Aim of the task: Using the listing below, set down each line from the line containing "namespace Sys2Proof.Machine" through the line containing "(h : insertCodes", both ends included, exactly and with nothing added.

-- Provided records follows --

theorem runPlan_checked_returned {useIn useOut : Bool} {ps : List PhaseStep} {s t : State}
    (h : runPlan (.always .check (regionCheck useIn useOut) :: ps) s = .returned t) :
    regionsOk useIn useOut s = true ∧ runPlan ps s = .returned t := by
  obtain ⟨u, hcheck, hrun⟩ := runPlan_always_returned h
  obtain ⟨rfl, hreg⟩ := regionCheck_ok hcheck
  exact ⟨hreg, hrun⟩

/-! ### The write set on success -/

/-- A command with an empty write set leaves memory as it was, on every outcome. -/
theorem completed_mem_of_memoryless {i : Instr} (hi : i ∈ memoryless) {s : State} (h : s.raced = false) :
    ((commandOf i).completed s).mem = s.mem := by
  obtain ⟨p, e, kept, hk, hc⟩ | ⟨t, ht, hc⟩ := (commandOf i).completed_passes h <;> rw [hc]
  · refine Eq.trans ?_ (hk.mem_of_quiet (memoryless_quiet hi))
    rw [Command.failedAt, memoryless_writeSet hi]
    split <;> rfl
  · exact ht.mem_of_quiet (memoryless_quiet hi)

theorem wrhdr_writeSet_of_returned {tm : TableMode} {s u : State} (h : runPlan (commandOf (wrhdrOf tm)).plan s = .returned u) :
    (commandOf (wrhdrOf tm)).writeSet s = (0, u.hdrLen.toNat) := by
  rw [wrhdr_plan] at h
  obtain ⟨hfits, rfl⟩ := phaseWrhdr_ok (eq_ok_of_runPlan_single (runPlan_checked_returned h).2)
  rw [wrhdr_writeSet, min_eq_left hfits]
  exact congrArg (Prod.mk 0) (Nat.mod_eq_of_lt (wrhdrLen_lt tm s)).symm

theorem encode_writeSet_of_returned {s u : State} (h : runPlan (commandOf .encode).plan s = .returned u) :
    (commandOf .encode).writeSet s = (s.payloadOff.toNat, s.payloadOff.toNat + u.totalBytes.toNat) := by
  obtain ⟨n, hn, hfits, rfl⟩ := phaseEncode_ok (eq_ok_of_runPlan_single (runPlan_checked_returned h).2)
  rw [encode_writeSet hn, min_eq_left hfits]
  exact congrArg (fun k => (_, _ + k)) (Nat.mod_eq_of_lt (ceilDiv_eight_lt hn)).symm

/-- A payload that decodes is one whose bytes fit, and leaves ORIG_LEN and OUT_CAP as they were. -/
theorem decodeTail_returned {s u : State} (h : runPlan decodeTail s = .returned u) :
    s.origLen.toNat ≤ s.outCap.toNat ∧ u.origLen = s.origLen ∧ u.outCap = s.outCap := by
  obtain ⟨v, hdcheck, hrun⟩ := runPlan_always_returned h
  obtain ⟨rfl, _, hfits⟩ := phaseDcheck_ok hdcheck
  obtain ⟨bs, _, rfl⟩ := phaseDecode_ok (eq_ok_of_runPlan_single hrun)
  exact ⟨hfits, rfl, rfl⟩

theorem decode_writeSet_of_returned {s u : State} (h : runPlan (commandOf .decode).plan s = .returned u) :
    (commandOf .decode).writeSet s = (0, s.origLen.toNat) := by
  obtain ⟨hfits, _⟩ := decodeTail_returned (runPlan_checked_returned h).2
  rw [decode_writeSet, min_eq_left hfits]

theorem decompress_writeSet_of_returned {s u : State} (h : runPlan (commandOf .decompress).plan s = .returned u) :
    (commandOf .decompress).writeSet s = (0, u.origLen.toNat) := by
  obtain ⟨hreg, hrun⟩ := runPlan_checked_returned h
  obtain ⟨v, hparse, hrun⟩ := runPlan_always_returned hrun
  obtain ⟨w, hrebuild, htail⟩ := runPlan_append_returned (ps := rebuildPhases) hrun
  obtain ⟨_, horig, _, hcap⟩ := Passes.rebuild_keeps (.inr hrebuild)
  obtain ⟨hfits, horig', _⟩ := decodeTail_returned htail
  rw [decompress_writeSet hreg hparse, ← horig, horig', min_eq_left]
  rwa [hcap, (phaseParsehdr_frame hparse).outCap] at hfits

theorem compress_writeSet_of_returned {tm : TableMode} {s u : State} (h : runPlan (commandOf (compressOf tm)).plan s = .returned u) :
    (commandOf (compressOf tm)).writeSet s = (0, u.hdrLen.toNat + u.totalBytes.toNat) := by
  rw [compress_plan] at h
  obtain ⟨t, ht, hrun⟩ := runPlan_append_returned h
  obtain ⟨v, hv, hrun⟩ := runPlan_always_returned hrun
  obtain ⟨n, hsized⟩ := streamSized (tablesMade ht) hv
  obtain ⟨v, hcheck, hchecked⟩ := runPlan_always_returned hrun
  obtain ⟨rfl, hfits⟩ := phaseCcheck_ok hcheck
  obtain ⟨w, hwrhdr, hwritten⟩ := runPlan_always_returned hchecked
  obtain ⟨_, hlength⟩ := lengthPass_of_phaseWrhdr hsized.regions hwrhdr
  obtain ⟨m, hm, _, rfl⟩ := phaseEncode_ok (eq_ok_of_runPlan_single hwritten)
  obtain rfl : n = m := Except.ok.inj ((hlength.trans hsized.length).symm.trans hm)
  have hhdr : w.hdrLen.toNat = wrhdrLen tm v := by
    rw [(phaseWrhdr_ok hwrhdr).2]
    exact Nat.mod_eq_of_lt (wrhdrLen_lt tm v)
  rw [compress_writeSet ht hv, ← hsized.outCap, min_eq_left hfits, hsized.need]
  exact congrArg₂ (fun j k => (0, j + k)) hhdr.symm (Nat.mod_eq_of_lt (ceilDiv_eight_lt hm)).symm

/-- Settles O23: the commands that write no memory have an empty write set, and each other one that ends without ERR returned from all its
phases, whose sizes are the registers' values. -/
theorem writeSets : Obligations.WriteSets := by
  intro s t hraced _
  refine ⟨fun i hi h => ⟨memoryless_writeSet hi s, ?_⟩, fun tm h herr => ?_, fun h herr => ?_, fun h herr => ?_, fun tm h herr => ?_,
    fun h herr => ?_⟩
  · rw [← (exec_next_iff i s t).mp h]
    exact completed_mem_of_memoryless hi hraced
  all_goals obtain ⟨u, hret, rfl⟩ := exec_returned_of_fair hraced h herr
  · exact (wrhdr_writeSet_of_returned hret :)
  · exact (encode_writeSet_of_returned hret :)
  · exact (decode_writeSet_of_returned hret :)
  · exact (compress_writeSet_of_returned hret :)
  · exact (decompress_writeSet_of_returned hret :)

end Sys2Proof.Machine
end

section
/-!
What the engine's phases raise (60 R280, R281): the checks' own codes, never BUS_ERROR.
-/
namespace Sys2Proof.Machine

/-! ### The raises of the phases -/

/-- A raise made by a check of the command itself (60 R280): not BUS_ERROR, and BAD_REGION only where the regions fail or with 4. -/
def CheckRaise (s : State) (e : Raise) : Prop :=
  e.code ≠ .busError ∧ (e.code = .badRegion → regionsOk true true s = false ∨ e.info = 4#64)

theorem checkRaise_of_code {s : State} {e : Raise} {c : ErrCode} (h : e.code = c) (hbus : c ≠ .busError) (hregion : c ≠ .badRegion) :
    CheckRaise s e := ⟨h ▸ hbus, fun hc => absurd (h.symm.trans hc) hregion⟩

theorem checkRaise_of_corrupt {s : State} {e : Raise} (h : e.code.corrupt = true) : CheckRaise s e := by
  refine checkRaise_of_code rfl ?_ ?_ <;> intro hc <;> rw [hc] at h <;> cases h

theorem regionCheck_error {useIn useOut : Bool} {s : State} {e : Raise} (h : regionCheck useIn useOut s = .error e) :
    e.code = .badRegion ∧ regionsOk useIn useOut s = false := by
  have hbad : regionsOk useIn useOut s = false := by
    refine Bool.eq_false_iff.mpr fun hok => ?_
    rw [regionCheck_of_ok hok] at h
    cases h
  refine ⟨?_, hbad⟩
  unfold regionCheck at h
  split at h
  · cases h; rfl
  · split at h
    · cases h; rfl
    · split at h <;> cases h
      rfl

/-- Regions that pass for both uses pass for either. -/
theorem regionsOk_of_both {s : State} (h : regionsOk true true s = true) (useIn useOut : Bool) : regionsOk useIn useOut s = true := by
  simp only [regionsOk, Bool.true_and, Bool.and_eq_true, Bool.not_eq_true'] at h
  obtain ⟨⟨hin, hout⟩, hoverlap⟩ := h
  simp [regionsOk, hin, hout, hoverlap]

theorem phaseCanon_error {s : State} {e : Raise} (h : phaseCanon s = .error e) : e.code = .badTable := by
  unfold phaseCanon at h
  split at h
  · split at h <;> cases h
    rfl
  · split at h <;> cases h
    rfl

theorem insertCodes_error {s : State} {bs : List (Fin 256)} {a : List Node} {e : Raise} (h : insertCodes s bs a = .error e) :
    e.code = .badTable := by
  induction bs generalizing a with
  | nil => cases h
  | cons b bs ih =>
    rw [insertCodes] at h
    split at h
    · cases h; rfl
    · exact ih h

theorem phaseCtree_error {s : State} {e : Raise} (h : phaseCtree s = .error e) : e.code = .badTable := by
  unfold phaseCtree at h
  split at h
  · next herr => cases h; exact insertCodes_error herr
  · cases h

theorem lengthPass_error {s : State} {e : Raise} (h : lengthPass s = .error e) : e.code = .noCode ∨ e.code = .sizeOverflow := by
  unfold lengthPass at h
  split at h
  · cases h; exact .inl rfl
  · split at h <;> cases h
    exact .inr rfl

theorem phaseEstimate_error {s : State} {e : Raise} (h : phaseEstimate s = .error e) : e.code = .noCode ∨ e.code = .sizeOverflow := by
  unfold phaseEstimate at h
  split at h
  · next herr => cases h; exact lengthPass_error herr
  · cases h

theorem phaseEncode_error {s : State} {e : Raise} (h : phaseEncode s = .error e) :
    (e.code = .noCode ∨ e.code = .sizeOverflow) ∨ e.code = .bufferTooSmall := by
  unfold phaseEncode at h
  split at h
  · next herr => cases h; exact .inl (lengthPass_error herr)
  · split at h <;> cases h
    exact .inr rfl

theorem phaseWrhdr_error {tm : TableMode} {s : State} {e : Raise} (h : phaseWrhdr tm s = .error e) : e.code = .bufferTooSmall := by
  unfold phaseWrhdr at h
  split at h <;> cases h
  rfl

theorem phaseCcheck_error {tm : TableMode} {s : State} {e : Raise} (h : phaseCcheck tm s = .error e) : e.code = .bufferTooSmall := by
  unfold phaseCcheck at h
  split at h <;> cases h
  rfl

theorem phaseDcheck_error {s : State} {e : Raise} (h : phaseDcheck s = .error e) :
    e = ⟨.badRegion, 4#64⟩ ∨ e.code = .bufferTooSmall := by
  unfold phaseDcheck at h
  split at h
  · cases h; exact .inl rfl
  · split at h <;> cases h
    exact .inr rfl

theorem headerFault_corrupt {s : State} {e : Raise} (h : headerFault s = some e) : e.code.corrupt = true := by
  unfold headerFault at h
  split at h
  · cases h; rfl
  · iterate 5
      split at h
      · cases h; rfl
    cases h

theorem parseEntries_corrupt {te : TableMode} {s : State} {k o lo : Nat} {e : Raise} (h : parseEntries te s k o lo = .error e) :
    e.code.corrupt = true := by
  induction k generalizing o lo with
  | zero => cases h
  | succ k ih =>
    rw [parseEntries] at h
    split at h
    · cases h; rfl
    · split at h
      · cases h; rfl
      · split at h
        · next herr => cases h; exact ih herr
        · cases h

theorem entriesFault_corrupt {te : TableMode} {olen : Nat} {es : List (Nat × Nat)} {e : Raise} (h : entriesFault te olen es = some e) :
    e.code.corrupt = true := by
  unfold entriesFault at h
  split at h
  · split at h <;> cases h
    rfl
  · iterate 2
      split at h
      · cases h; rfl
    split at h <;> cases h
    rfl

theorem phaseParsehdr_error {s : State} {e : Raise} (h : phaseParsehdr s = .error e) : e.code.corrupt = true := by
  unfold phaseParsehdr at h
  split at h
  · next herr => cases h; exact headerFault_corrupt herr
  · split at h
    · next herr => cases h; exact parseEntries_corrupt herr
    · split at h
      · next herr => cases h; exact entriesFault_corrupt herr
      · cases h

theorem walkCode_corrupt {node : Vector Node 511} {root i : Index} {k : Nat} {bits : List Bool} {e : Raise}
    (h : walkCode node root k i bits = .error e) : e.code.corrupt = true := by
  induction bits generalizing i with
  | nil =>
    rw [walkCode] at h
    split at h
    · cases h
    · split at h <;> cases h <;> rfl
  | cons c cs ih =>
    rw [walkCode] at h
    split at h
    · cases h
    · split at h
      · cases h; rfl
      · exact ih h

theorem decodeSymbol_corrupt {node : Vector Node 511} {root : Index} {k : Nat} {bits : List Bool} {e : Raise}
    (h : decodeSymbol node root k bits = .error e) : e.code.corrupt = true := by
  unfold decodeSymbol at h
  split at h
  · cases h; rfl
  · split at h
    · next herr => cases h; exact walkCode_corrupt herr
    · split at h <;> cases h
      rfl

theorem decodeSymbols_corrupt {node : Vector Node 511} {root : Index} {m k : Nat} {bits : List Bool} {e : Raise}
    (h : decodeSymbols node root m k bits = .error e) : e.code.corrupt = true := by
  induction m generalizing k bits with
  | zero => cases h
  | succ m ih =>
    rw [decodeSymbols] at h
    split at h
    · next herr => cases h; exact decodeSymbol_corrupt herr
    · split at h
      · next herr => cases h; exact ih herr
      · cases h

theorem endFault_corrupt {m n : Nat} {left : List Bool} {e : Raise} (h : endFault m n left = some e) : e.code.corrupt = true := by
  unfold endFault at h
  split at h
  · cases h; rfl
  · split at h <;> cases h
    rfl

theorem phaseDecode_error {s : State} {e : Raise} (h : phaseDecode s = .error e) : e.code.corrupt = true := by
  unfold phaseDecode decodePayload at h
  split at h
  · next herr =>
    cases h
    split at herr
    · next herr' => cases herr; exact decodeSymbols_corrupt herr'
    · split at herr
      · next herr' => cases herr; exact endFault_corrupt herr'
      · cases herr
  · cases h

-- Provided records concluded --

Answer space:
namespace Sys2Proof.Machine

/-! ### The raises of the phases -/

/-- A raise made by a check of the command itself (60 R280): not BUS_ERROR, and BAD_REGION only where the regions fail or with 4. -/
def CheckRaise (s : State) (e : Raise) : Prop :=
  e.code ≠ .busError ∧ (e.code = .badRegion → regionsOk true true s = false ∨ e.info = 4#64)

theorem checkRaise_of_code {s : State} {e : Raise} {c : ErrCode} (h : e.code = c) (hbus : c ≠ .busError) (hregion : c ≠ .badRegion) :
    CheckRaise s e := ⟨h ▸ hbus, fun hc => absurd (h.symm.trans hc) hregion⟩

theorem checkRaise_of_corrupt {s : State} {e : Raise} (h : e.code.corrupt = true) : CheckRaise s e := by
  refine checkRaise_of_code rfl ?_ ?_ <;> intro hc <;> rw [hc] at h <;> cases h

theorem regionCheck_error {useIn useOut : Bool} {s : State} {e : Raise} (h : regionCheck useIn useOut s = .error e) :
    e.code = .badRegion ∧ regionsOk useIn useOut s = false := by
  have hbad : regionsOk useIn useOut s = false := by
    refine Bool.eq_false_iff.mpr fun hok => ?_
    rw [regionCheck_of_ok hok] at h
    cases h
  refine ⟨?_, hbad⟩
  unfold regionCheck at h
  split at h
  · cases h; rfl
  · split at h
    · cases h; rfl
    · split at h <;> cases h
      rfl

/-- Regions that pass for both uses pass for either. -/
theorem regionsOk_of_both {s : State} (h : regionsOk true true s = true) (useIn useOut : Bool) : regionsOk useIn useOut s = true := by
  simp only [regionsOk, Bool.true_and, Bool.and_eq_true, Bool.not_eq_true'] at h
  obtain ⟨⟨hin, hout⟩, hoverlap⟩ := h
  simp [regionsOk, hin, hout, hoverlap]

theorem phaseCanon_error {s : State} {e : Raise} (h : phaseCanon s = .error e) : e.code = .badTable := by
  unfold phaseCanon at h
  split at h
  · split at h <;> cases h
    rfl
  · split at h <;> cases h
    rfl

theorem insertCodes_error {s : State} {bs : List (Fin 256)} {a : List Node} {e : Raise} (h : insertCodes s bs a = .error e) :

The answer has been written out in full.